● Work to complete:
Only the total should be returned: the number of lines in the data that hold the string "tablesOk".

● Data to use:

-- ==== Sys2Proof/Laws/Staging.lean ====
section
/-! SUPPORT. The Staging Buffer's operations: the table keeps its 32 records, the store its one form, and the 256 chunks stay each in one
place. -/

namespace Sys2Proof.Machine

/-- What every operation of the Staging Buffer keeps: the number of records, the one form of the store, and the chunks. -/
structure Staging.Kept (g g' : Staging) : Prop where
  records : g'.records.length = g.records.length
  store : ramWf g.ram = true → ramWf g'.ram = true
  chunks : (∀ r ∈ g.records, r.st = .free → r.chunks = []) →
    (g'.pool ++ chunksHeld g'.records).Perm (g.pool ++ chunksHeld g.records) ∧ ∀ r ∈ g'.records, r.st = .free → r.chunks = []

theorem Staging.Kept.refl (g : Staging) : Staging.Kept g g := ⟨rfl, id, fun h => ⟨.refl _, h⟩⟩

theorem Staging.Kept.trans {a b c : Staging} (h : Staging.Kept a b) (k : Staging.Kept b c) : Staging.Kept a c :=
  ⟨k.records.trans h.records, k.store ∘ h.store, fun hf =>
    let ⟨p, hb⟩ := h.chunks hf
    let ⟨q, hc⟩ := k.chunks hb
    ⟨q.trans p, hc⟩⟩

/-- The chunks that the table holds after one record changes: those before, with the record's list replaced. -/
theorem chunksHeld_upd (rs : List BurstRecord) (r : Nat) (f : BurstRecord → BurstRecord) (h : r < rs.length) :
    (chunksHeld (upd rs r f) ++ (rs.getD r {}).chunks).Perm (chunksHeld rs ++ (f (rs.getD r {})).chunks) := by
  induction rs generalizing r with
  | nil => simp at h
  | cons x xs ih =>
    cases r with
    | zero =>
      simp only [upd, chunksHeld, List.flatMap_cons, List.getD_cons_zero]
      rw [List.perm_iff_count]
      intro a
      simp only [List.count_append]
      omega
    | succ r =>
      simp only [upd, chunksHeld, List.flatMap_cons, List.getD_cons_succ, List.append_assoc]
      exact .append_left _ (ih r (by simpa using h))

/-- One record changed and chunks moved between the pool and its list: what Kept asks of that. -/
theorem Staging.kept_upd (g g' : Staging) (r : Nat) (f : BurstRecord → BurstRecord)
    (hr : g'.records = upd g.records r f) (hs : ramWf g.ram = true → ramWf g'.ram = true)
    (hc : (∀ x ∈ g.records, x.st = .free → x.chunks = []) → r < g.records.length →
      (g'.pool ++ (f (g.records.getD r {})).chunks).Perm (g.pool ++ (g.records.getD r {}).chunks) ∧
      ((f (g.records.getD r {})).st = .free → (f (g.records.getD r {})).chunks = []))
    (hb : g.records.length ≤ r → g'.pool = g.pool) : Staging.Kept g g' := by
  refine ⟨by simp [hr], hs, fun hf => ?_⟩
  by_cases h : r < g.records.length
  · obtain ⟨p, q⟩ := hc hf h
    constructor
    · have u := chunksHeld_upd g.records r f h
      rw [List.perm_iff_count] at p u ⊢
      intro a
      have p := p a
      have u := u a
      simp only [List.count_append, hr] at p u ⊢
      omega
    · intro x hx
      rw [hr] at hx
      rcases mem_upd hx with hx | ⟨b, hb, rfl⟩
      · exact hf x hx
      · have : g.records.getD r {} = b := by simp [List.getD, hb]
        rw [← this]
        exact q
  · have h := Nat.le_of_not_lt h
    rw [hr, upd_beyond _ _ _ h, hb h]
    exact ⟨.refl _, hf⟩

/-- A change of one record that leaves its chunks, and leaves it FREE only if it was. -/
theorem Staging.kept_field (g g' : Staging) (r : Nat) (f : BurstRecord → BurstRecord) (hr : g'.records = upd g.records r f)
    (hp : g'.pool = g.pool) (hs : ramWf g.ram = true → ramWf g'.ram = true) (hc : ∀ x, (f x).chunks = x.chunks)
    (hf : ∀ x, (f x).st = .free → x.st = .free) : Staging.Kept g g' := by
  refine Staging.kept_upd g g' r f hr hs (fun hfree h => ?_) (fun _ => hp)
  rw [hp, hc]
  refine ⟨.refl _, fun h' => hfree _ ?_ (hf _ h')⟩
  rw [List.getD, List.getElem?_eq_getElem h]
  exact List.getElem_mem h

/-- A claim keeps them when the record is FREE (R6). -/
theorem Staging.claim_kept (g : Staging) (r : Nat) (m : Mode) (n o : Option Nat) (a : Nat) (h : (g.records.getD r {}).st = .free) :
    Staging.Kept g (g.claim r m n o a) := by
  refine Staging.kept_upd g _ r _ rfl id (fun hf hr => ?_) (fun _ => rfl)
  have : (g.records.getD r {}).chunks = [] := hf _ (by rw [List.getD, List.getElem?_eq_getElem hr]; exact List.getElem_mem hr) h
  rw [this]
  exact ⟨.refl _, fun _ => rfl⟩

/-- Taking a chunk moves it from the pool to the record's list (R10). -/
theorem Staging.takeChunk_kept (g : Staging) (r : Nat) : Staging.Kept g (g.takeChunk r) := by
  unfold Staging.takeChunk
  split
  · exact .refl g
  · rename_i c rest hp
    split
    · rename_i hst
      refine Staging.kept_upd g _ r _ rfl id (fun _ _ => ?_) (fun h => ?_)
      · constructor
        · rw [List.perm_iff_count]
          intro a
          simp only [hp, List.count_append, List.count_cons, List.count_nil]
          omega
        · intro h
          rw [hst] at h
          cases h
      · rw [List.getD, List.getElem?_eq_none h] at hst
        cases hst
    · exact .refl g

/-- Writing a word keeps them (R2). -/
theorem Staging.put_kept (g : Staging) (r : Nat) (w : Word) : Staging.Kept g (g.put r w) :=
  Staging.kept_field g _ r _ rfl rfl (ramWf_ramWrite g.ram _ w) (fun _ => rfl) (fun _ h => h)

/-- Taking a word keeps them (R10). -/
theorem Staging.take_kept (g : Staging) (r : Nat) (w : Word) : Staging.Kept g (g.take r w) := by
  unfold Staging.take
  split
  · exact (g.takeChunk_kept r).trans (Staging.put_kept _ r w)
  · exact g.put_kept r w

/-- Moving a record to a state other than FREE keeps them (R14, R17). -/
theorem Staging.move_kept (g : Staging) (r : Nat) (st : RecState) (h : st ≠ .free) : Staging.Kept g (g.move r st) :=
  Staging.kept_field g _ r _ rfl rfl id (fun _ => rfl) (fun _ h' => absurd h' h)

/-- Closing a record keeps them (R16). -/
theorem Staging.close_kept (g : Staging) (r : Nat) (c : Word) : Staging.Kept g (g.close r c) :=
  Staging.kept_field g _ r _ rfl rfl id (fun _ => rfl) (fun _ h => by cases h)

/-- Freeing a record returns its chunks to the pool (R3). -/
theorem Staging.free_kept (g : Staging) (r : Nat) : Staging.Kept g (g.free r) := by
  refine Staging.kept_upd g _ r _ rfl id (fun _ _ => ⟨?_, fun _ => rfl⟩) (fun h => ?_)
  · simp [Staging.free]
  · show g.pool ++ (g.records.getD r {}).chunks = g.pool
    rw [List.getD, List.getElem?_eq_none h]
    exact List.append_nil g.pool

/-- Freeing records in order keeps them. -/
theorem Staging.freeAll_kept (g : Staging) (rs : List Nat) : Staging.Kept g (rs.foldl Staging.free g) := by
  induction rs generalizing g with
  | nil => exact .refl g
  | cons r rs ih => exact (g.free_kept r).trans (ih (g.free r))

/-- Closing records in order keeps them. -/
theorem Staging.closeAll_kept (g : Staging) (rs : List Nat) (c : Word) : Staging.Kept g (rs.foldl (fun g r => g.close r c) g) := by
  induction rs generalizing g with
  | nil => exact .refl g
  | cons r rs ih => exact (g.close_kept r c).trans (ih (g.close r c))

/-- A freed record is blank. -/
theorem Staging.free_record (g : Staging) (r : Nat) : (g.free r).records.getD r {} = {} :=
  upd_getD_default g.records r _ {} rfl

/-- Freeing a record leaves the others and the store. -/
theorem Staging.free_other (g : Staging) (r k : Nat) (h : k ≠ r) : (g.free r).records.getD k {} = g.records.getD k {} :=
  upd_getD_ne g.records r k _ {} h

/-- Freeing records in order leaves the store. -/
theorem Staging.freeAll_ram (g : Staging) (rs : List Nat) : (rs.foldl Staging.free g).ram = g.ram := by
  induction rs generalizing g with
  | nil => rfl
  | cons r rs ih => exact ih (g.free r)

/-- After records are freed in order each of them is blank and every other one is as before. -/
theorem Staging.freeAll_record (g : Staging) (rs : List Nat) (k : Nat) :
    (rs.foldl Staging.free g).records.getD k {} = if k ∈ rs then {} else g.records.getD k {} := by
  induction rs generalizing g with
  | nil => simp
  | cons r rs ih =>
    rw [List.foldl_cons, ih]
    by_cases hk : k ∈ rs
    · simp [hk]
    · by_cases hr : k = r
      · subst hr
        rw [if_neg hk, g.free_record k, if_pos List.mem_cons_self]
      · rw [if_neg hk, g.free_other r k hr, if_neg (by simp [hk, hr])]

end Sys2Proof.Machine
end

---

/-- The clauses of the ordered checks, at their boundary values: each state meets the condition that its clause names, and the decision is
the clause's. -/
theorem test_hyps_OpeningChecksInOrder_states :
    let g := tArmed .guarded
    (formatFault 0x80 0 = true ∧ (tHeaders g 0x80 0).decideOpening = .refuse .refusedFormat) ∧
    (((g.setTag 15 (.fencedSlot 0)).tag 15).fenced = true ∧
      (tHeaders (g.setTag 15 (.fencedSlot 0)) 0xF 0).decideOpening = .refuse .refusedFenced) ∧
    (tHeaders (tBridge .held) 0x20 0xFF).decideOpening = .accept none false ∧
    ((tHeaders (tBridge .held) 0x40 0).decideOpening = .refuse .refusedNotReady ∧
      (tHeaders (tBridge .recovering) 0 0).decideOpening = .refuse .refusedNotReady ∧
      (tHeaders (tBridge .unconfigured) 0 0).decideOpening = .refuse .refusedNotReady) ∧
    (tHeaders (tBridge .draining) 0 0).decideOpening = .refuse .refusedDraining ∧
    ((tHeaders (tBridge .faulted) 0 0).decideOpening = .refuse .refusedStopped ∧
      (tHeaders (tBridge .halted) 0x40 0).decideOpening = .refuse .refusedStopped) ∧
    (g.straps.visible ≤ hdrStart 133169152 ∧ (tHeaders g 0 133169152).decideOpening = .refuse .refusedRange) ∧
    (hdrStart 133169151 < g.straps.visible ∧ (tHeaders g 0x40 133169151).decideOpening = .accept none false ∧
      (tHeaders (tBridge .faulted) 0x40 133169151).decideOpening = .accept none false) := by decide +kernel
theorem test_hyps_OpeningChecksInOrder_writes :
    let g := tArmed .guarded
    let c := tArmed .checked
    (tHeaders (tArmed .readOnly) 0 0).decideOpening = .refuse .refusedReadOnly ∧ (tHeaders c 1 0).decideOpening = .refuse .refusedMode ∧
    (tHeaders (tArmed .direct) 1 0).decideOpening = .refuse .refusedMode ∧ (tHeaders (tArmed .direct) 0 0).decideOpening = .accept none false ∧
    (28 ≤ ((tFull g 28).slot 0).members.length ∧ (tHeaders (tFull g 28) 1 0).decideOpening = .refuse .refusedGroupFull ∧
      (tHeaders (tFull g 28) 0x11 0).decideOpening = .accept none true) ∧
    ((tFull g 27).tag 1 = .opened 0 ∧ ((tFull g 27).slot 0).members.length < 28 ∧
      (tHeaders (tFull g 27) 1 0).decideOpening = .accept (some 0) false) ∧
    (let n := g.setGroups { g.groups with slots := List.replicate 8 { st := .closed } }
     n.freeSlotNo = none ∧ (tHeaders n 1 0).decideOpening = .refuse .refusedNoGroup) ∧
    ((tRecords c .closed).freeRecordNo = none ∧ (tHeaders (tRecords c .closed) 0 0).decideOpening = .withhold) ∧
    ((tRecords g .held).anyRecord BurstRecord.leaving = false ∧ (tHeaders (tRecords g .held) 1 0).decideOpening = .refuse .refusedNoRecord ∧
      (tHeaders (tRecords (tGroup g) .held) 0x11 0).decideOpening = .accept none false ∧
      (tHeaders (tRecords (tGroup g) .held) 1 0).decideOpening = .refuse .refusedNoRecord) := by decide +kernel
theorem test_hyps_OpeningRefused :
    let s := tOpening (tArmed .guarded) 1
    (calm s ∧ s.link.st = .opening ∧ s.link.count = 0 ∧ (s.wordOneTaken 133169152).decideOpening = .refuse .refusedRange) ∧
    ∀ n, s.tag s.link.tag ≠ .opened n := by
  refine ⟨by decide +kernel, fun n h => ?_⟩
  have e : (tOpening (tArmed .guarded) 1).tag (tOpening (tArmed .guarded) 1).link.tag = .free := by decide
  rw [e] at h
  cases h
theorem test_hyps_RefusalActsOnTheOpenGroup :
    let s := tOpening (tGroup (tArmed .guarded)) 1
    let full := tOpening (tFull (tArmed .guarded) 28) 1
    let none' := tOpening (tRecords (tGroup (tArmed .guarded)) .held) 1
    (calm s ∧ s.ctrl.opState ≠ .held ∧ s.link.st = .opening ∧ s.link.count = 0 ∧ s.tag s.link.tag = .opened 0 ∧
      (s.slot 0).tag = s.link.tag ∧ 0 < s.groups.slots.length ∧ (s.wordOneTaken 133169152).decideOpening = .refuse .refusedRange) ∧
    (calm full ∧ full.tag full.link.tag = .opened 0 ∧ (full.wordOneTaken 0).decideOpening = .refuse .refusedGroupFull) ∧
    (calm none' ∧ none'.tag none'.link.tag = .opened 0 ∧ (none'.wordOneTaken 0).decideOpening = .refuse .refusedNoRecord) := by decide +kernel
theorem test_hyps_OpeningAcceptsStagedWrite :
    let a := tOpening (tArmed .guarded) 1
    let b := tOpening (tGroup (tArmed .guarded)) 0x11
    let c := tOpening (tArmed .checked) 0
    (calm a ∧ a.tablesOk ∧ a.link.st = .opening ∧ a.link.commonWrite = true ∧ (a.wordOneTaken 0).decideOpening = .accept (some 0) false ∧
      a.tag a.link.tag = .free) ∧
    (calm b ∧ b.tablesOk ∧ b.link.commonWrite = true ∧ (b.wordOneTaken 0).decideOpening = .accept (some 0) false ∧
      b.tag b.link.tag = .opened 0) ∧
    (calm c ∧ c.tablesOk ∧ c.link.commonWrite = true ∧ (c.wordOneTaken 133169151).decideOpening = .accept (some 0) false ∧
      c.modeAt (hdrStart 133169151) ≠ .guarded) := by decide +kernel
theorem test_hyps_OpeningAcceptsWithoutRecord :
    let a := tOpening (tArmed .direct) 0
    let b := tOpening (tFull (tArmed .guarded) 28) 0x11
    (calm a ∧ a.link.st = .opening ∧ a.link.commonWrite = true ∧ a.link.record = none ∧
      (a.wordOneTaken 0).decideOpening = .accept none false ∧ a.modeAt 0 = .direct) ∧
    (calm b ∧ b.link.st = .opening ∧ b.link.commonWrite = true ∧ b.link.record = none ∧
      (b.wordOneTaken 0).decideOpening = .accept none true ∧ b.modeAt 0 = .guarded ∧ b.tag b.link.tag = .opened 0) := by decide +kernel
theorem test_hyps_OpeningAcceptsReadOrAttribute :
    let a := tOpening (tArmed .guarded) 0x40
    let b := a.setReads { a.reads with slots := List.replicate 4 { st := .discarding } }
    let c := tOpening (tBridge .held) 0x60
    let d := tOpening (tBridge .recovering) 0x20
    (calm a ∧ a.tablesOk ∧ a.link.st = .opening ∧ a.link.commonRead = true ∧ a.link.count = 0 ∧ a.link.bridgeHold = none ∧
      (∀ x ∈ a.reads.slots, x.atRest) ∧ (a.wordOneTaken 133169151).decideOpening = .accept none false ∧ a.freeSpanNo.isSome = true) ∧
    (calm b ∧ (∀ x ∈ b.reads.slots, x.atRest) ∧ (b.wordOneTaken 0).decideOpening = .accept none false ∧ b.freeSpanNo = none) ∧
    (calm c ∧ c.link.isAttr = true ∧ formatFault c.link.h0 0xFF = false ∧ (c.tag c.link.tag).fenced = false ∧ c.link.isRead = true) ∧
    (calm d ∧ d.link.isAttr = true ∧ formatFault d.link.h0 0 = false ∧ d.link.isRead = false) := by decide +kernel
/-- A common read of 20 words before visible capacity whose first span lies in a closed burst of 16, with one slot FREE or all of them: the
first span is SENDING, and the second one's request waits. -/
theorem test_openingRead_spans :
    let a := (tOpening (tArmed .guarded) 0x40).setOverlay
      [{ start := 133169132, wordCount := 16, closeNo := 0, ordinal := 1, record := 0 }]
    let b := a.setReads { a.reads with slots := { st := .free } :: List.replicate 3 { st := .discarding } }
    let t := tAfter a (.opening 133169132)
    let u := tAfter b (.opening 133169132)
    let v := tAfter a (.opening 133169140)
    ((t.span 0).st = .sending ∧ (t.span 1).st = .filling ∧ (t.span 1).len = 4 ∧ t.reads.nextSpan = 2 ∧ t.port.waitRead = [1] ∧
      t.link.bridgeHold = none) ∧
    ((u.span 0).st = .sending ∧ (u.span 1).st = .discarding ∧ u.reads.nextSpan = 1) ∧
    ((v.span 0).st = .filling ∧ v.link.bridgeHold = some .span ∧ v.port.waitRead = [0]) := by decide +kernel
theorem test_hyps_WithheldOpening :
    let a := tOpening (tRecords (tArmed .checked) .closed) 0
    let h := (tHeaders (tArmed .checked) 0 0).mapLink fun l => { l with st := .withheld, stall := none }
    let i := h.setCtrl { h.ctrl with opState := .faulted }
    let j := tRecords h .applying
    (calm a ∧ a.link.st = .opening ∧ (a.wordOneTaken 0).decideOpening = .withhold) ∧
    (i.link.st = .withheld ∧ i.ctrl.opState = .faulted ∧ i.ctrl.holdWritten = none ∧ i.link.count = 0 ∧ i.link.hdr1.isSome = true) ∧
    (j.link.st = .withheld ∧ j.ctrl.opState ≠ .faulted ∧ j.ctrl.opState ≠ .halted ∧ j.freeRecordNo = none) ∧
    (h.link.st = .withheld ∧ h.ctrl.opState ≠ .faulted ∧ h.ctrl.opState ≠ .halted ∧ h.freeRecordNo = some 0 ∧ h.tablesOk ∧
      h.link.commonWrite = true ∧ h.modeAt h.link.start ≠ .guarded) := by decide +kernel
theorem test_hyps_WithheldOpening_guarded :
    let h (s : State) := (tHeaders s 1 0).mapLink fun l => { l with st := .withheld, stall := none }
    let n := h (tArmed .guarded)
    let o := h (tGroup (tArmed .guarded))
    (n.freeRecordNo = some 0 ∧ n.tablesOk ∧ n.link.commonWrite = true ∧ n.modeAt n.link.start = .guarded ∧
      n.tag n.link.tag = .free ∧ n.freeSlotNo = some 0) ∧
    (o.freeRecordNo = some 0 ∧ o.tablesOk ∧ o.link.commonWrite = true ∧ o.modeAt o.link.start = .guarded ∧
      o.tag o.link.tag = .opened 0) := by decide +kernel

--

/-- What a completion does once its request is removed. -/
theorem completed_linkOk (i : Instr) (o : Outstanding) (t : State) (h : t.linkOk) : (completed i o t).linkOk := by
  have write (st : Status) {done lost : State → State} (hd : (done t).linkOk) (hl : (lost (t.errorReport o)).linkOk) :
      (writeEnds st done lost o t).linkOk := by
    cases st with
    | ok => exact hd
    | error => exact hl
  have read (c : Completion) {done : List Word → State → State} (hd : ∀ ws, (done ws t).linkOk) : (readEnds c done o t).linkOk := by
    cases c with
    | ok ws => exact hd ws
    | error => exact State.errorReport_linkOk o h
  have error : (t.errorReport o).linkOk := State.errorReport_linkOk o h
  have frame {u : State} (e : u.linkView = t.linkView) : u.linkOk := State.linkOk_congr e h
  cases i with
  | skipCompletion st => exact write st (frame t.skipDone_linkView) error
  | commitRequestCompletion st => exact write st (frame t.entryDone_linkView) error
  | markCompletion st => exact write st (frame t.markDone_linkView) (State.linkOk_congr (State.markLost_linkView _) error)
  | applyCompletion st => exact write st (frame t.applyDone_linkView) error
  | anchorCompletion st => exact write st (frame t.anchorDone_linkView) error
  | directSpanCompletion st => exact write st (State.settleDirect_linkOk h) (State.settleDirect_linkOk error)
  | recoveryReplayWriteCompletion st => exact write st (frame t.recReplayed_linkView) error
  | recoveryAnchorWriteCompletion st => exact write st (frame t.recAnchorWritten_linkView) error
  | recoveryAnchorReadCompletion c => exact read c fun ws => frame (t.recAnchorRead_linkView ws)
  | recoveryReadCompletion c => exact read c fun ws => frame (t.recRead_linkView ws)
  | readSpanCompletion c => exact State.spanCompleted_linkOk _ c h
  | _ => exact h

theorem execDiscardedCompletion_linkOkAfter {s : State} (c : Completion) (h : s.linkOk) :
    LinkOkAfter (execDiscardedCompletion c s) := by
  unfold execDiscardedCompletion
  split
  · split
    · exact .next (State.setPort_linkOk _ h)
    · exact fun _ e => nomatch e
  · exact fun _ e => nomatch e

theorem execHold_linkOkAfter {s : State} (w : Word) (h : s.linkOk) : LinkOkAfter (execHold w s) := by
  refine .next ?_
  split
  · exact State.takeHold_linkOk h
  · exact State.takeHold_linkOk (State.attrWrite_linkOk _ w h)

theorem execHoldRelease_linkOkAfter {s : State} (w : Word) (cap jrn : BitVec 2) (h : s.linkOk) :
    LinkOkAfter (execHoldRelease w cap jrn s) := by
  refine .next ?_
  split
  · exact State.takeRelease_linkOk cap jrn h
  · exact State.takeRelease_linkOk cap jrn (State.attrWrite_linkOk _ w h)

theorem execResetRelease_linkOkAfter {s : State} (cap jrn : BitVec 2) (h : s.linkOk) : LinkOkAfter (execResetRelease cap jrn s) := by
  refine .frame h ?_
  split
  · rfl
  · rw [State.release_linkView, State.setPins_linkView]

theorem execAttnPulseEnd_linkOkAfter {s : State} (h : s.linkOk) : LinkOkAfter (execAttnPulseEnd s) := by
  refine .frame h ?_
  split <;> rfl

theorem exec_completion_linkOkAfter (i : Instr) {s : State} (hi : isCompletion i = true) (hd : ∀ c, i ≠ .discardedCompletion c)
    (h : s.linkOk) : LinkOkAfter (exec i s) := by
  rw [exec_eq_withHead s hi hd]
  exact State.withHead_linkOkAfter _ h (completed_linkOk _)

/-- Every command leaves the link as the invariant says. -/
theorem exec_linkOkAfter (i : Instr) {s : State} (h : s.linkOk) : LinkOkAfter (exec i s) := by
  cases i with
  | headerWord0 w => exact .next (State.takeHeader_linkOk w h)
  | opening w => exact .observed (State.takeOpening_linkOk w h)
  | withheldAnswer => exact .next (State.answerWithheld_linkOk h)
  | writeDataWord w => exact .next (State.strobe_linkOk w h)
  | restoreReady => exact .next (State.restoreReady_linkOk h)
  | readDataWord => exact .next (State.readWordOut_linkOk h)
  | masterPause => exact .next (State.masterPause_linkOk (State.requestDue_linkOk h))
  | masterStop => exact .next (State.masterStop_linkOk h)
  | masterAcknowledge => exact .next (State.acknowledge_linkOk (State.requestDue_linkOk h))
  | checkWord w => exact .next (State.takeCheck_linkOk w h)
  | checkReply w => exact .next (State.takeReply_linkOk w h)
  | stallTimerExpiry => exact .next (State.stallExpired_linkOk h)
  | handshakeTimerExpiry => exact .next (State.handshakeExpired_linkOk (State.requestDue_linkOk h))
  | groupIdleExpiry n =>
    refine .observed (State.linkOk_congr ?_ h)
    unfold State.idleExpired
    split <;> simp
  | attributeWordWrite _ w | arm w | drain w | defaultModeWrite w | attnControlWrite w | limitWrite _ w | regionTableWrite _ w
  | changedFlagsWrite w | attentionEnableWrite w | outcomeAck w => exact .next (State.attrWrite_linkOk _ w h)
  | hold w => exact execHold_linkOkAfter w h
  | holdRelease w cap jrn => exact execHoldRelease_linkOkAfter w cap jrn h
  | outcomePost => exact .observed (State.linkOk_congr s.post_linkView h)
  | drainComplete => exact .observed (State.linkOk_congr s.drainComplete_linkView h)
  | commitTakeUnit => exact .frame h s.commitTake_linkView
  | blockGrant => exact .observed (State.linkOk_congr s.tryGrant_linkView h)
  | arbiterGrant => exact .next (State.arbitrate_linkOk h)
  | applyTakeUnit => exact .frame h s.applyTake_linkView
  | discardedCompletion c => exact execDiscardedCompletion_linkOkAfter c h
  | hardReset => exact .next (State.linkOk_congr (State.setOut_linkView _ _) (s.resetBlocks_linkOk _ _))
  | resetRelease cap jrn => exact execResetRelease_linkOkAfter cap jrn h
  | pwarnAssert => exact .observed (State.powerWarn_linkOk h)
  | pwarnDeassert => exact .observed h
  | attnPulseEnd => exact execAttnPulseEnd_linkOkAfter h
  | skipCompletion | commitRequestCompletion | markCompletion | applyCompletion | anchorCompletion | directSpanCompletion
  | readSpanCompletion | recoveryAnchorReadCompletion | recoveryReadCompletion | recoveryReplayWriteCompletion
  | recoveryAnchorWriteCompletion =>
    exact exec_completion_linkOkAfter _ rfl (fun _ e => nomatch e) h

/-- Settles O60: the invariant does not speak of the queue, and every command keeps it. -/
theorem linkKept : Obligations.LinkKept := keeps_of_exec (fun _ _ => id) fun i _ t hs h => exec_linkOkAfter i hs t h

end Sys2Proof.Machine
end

● Solution to the exercise:
7